-- ==== Sys2Proof/Machine/ImgParse.lean ====
section
/-!
DEFINITION. The container of an image (13, R397 to R399, R408): the staged bytes, the header, the directory, the sections and
their records, and the records of Table: Section records read field by field.
-/
namespace Sys2Proof.Machine

/-! ## Staged bytes (R407 to R409) -/

/-- A field of `n` bytes at offset `o`, little-endian. -/
def fld (b : List Byte) (o n : Nat) : Nat := leNat ((b.drop o).take n)

/-- A MAC address: the number whose least significant byte is the first on the wire (assumption 15). -/
def macAt (b : List Byte) (o : Nat) : Nat := fld b o 6

/-- `n` bytes of the staged image from an offset; a granule that was never written reads as zeros (R409). -/
def stagedBytes (s : State) (off n : Nat) : Nat → List Byte
  | 0 => []
  | f + 1 =>
    if n = 0 then []
    else
      let k := min (4096 - off % 4096) n
      let part := if s.act.granules.contains (off / 4096) then (readBytes s (s.act.stagedBase + off) k).1
        else List.replicate k 0
      part ++ stagedBytes s (off + k) (n - k) f

/-- Bytes of the staged image. -/
def stgBytes (s : State) (off n : Nat) : List Byte := stagedBytes s off n (n / 4096 + 2)

/-- A refusal: its code, the byte offset of the failing record or field, and the tile (R409). -/
structure Refuse where
  code : Nat
  off : Nat := 0
  tile : Nat := 0
  deriving DecidableEq, Repr

/-! ## Header, directory and records (R397 to R399) -/

/-- A directory entry (R398). -/
structure DirEntry where
  type : Nat
  flags : Nat
  off : Nat
  len : Nat
  crc : Nat
  pads : Bool
  deriving DecidableEq, Repr

/-- The entries of the directory in a header's bytes. -/
def dirEntry (b : List Byte) : DirEntry :=
  ⟨fld b 0 2, fld b 2 2, fld b 8 8, fld b 16 8, fld b 24 4, fld b 4 4 = 0 ∧ fld b 28 4 = 0⟩

/-- The records of a section's bytes, from an image offset; none when a header is broken (R399). -/
def parseRecs (b : List Byte) (off : Nat) : Nat → Option (List Rec)
  | 0 => if b.isEmpty then some [] else none
  | f + 1 =>
    if b.isEmpty then some []
    else if b.length < 8 then none
    else
      let len := fld b 4 4
      if len % 8 ≠ 0 ∨ fld b 2 2 ≠ 0 ∨ b.length < 8 + len then none
      else
        match parseRecs (b.drop (8 + len)) (off + 8 + len) f with
        | none => none
        | some rs => some (⟨fld b 0 2, (b.drop 8).take len, off⟩ :: rs)

/-! ## Registers that an image sets (R400, R401) -/

/-- A REG entry: an address and a value. -/
def regEntries (r : Rec) : List (Nat × Nat) :=
  (List.range (r.body.length / 16)).map (fun i => (fld r.body (16 * i) 8, fld r.body (16 * i + 8) 4))

/-- A REG_TILES entry: an offset in the TIL block, a value and the tiles. -/
def tileEntries (r : Rec) : List (Nat × Nat × List Nat) :=
  (List.range (r.body.length / 72)).map (fun i =>
    let m := fld r.body (72 * i + 8) 64
    (fld r.body (72 * i) 4, fld r.body (72 * i + 4) 4, (List.range 512).filter (fun t => bit m t)))

/-- A FOCAL record: its tiles, offset and data. -/
def focalRec (r : Rec) : List Nat × Nat × List Byte :=
  let m := fld r.body 0 64
  ((List.range 512).filter (fun t => bit m t), fld r.body 64 4, (r.body.drop 72).take (fld r.body 68 4))

/-! ## Sections and their records -/

/-- The records of a kind in an image, in order. -/
def recsOf (i : Image) (kind : Nat) : List Rec :=
  (i.sects.flatMap (·.recs)).filter (fun r => r.kind == kind)

/-- The records of a kind in one section. -/
def recsIn (i : Image) (type kind : Nat) : List Rec :=
  ((i.sects.filter (fun x => x.type == type)).flatMap (·.recs)).filter (fun r => r.kind == kind)

/-- The first record of a kind. -/
def recOf (i : Image) (kind : Nat) : Option Rec := (recsOf i kind).head?

/-- A field of the first record of a kind, or a default where the record is absent (R403). -/
def recFld (i : Image) (kind o n d : Nat) : Nat :=
  match recOf i kind with
  | some r => fld r.body o n
  | none => d

/-- Page ranges of a kind: first page and pages. -/
def pageRanges (i : Image) (kind : Nat) : List (Nat × Nat) :=
  (recsOf i kind).map (fun r => (fld r.body 0 4, fld r.body 4 4))

/-- A REGION record (R199, R402). -/
def regionOf (r : Rec) : Region :=
  let m := fld r.body 8 1
  ⟨fld r.body 0 4 * 805306368, fld r.body 4 4 * 805306368, if m = 0 then none else some (m - 1), fld r.body 9 1,
   fld r.body 10 1 = 1, fld r.body 11 1 = 1⟩

/-- A ROUTE record. -/
def routeOf (r : Rec) : Route :=
  let b := r.body
  ⟨fld b 0 2, fld b 2 2, fld b 4 2, fld b 6 1, macAt b 8, fld b 16 4, fld b 20 2, fld b 22 2, fld b 24 4, fld b 28 4,
   fld b 32 4, fld b 36 4, fld b 40 4⟩

/-- The phases of a COLLECTIVE record, with the member lists that follow them. -/
def collPhases (b : List Byte) (n : Nat) : List CollPhase :=
  let heads := (List.range n).map (fun k => b.drop (8 + 64 * k))
  let step (acc : List CollPhase × Nat) (h : List Byte) : List CollPhase × Nat :=
    let p := fld h 6 2
    let ms := (List.range p).map (fun j => fld b (acc.2 + 2 * j) 2)
    (acc.1 ++ [⟨fld h 0 1, fld h 1 1, fld h 2 1, fld h 3 1, fld h 4 1, p, fld h 8 2, fld h 16 8, fld h 24 8, fld h 32 8, ms⟩],
     acc.2 + 2 * p)
  (heads.foldl step ([], 8 + 64 * n)).1

def collOf (r : Rec) : Collective := ⟨fld r.body 0 2, collPhases r.body (fld r.body 2 1)⟩

def vlanOf (r : Rec) : Vlan := ⟨fld r.body 0 2, fld r.body 2 1 = 1, fld r.body 8 24⟩
def fdbOf (r : Rec) : FdbEntry := ⟨fld r.body 0 2, macAt r.body 2, fld r.body 8 2, fld r.body 10 2, true⟩
def gatesOf (r : Rec) : Nat × List Nat :=
  (fld r.body 0 2, (List.range (fld r.body 2 2)).map (fun i => fld r.body (8 + 4 * i) 4))
def targetOf (r : Rec) : Target := ⟨fld r.body 0 1, fld r.body 1 1, fld r.body 4 4, fld r.body 8 4, (r.body.drop 16).take 224⟩
def datasetOf (r : Rec) : Dataset :=
  let b := r.body
  ⟨fld b 0 4, fld b 4 4, fld b 8 8, fld b 16 4, fld b 20 2, fld b 22 2, fld b 24 1, fld b 32 8, fld b 40 8⟩
def telemetryOf (r : Rec) : Telemetry :=
  let u := fld r.body 4 2
  ⟨fld r.body 0 4, if u = 0 then 4739 else u, fld r.body 6 2, fld r.body 8 4, fld r.body 12 4⟩
def nodeOf (r : Rec) : TreeNode := ⟨fld r.body 0 2, macAt r.body 2, fld r.body 8 2, fld r.body 10 4⟩
def taskOf (r : Rec) : CommitTask := ⟨fld r.body 0 2, fld r.body 2 2, fld r.body 4 1, fld r.body 5 1⟩

/-- The tables that an image gives its services, beside registers and focal contents. -/
def tablesOf (i : Image) : ActS :=
  { image := some i, digest := i.digest, regions := (recsOf i 0x0201).map regionOf,
    hints := (recsOf i 0x0202).map (fun r => (fld r.body 0 4, fld r.body 4 4, fld r.body 8 1)),
    committed := pageRanges i 0x0204, pinned := pageRanges i 0x0203,
    upd := (recsOf i 0x0205).flatMap (fun r => (List.range (r.body.length / 64)).map (fun k =>
      (List.range 16).map (fun w => fld r.body (64 * k + 4 * w) 4))),
    areas := (List.range 6).map (fun k => recFld i 0x0206 (4 * k) 4 0),
    seed := i.seed, job := i.job, slewReserve := recFld i 0x0101 0 1 0,
    bandCkpt := recFld i 0x0301 0 1 0, bandLoader := recFld i 0x0301 1 1 0, bandUpdate := recFld i 0x0301 2 1 0,
    linkMac := recFld i 0x0401 0 6 0, hostMac := recFld i 0x0401 6 6 0, linkIp := recFld i 0x0401 12 4 0,
    hostIp := recFld i 0x0401 16 4 0, resendMin := recFld i 0x0401 20 1 1, schedBuf := recFld i 0x0401 21 1 0,
    vlans := (recsOf i 0x0402).map vlanOf,
    portSets := (recsOf i 0x0403).map (fun r => (fld r.body 0 2, fld r.body 8 24)),
    fdb := (recsOf i 0x0404).map fdbOf, gates := (recsOf i 0x0405).map gatesOf, routes := (recsOf i 0x0406).map routeOf,
    colls := (recsOf i 0x0407).map collOf,
    synce := match recOf i 0x0408 with
      | some r => ((List.range 4).map (fun k => fld r.body (2 * k) 2)).filter (· != 0xFFFF)
      | none => [255],
    ptp := if (recsOf i 0x0409).isEmpty then [(255, 1)] else (recsOf i 0x0409).map (fun r => (fld r.body 0 2, fld r.body 2 1)),
    telemetry := (recOf i 0x040A).map telemetryOf, targets := (recsOf i 0x040B).map targetOf,
    dataset := (recOf i 0x040C).map datasetOf, caks := (recsOf i 0x040D).map (fun r => (fld r.body 0 2, r.body.drop 8)),
    cages := (recsOf i 0x040E).map (fun r => (fld r.body 0 1, fld r.body 2 2)),
    n := recFld i 0x0601 0 4 0, index := recFld i 0x0601 4 2 0, initE := recFld i 0x0601 8 1 0,
    ckptInterval := recFld i 0x0601 12 4 0, firstStep := recFld i 0x0601 16 8 0,
    parent := (recOf i 0x0602).map nodeOf, children := (recsOf i 0x0603).map nodeOf,
    commitTasks := (recsOf i 0x0604).map taskOf,
    stagger := match recOf i 0x0702 with | some r => r.body | none => [] }

end Sys2Proof.Machine
end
********************
WORK TO COMPLETE >>
When a line in the data above contains the string "telemetryOf", copy that line.

COMPLETED TASK >>
def telemetryOf (r : Rec) : Telemetry :=
    telemetry := (recOf i 0x040A).map telemetryOf, targets := (recsOf i 0x040B).map targetOf,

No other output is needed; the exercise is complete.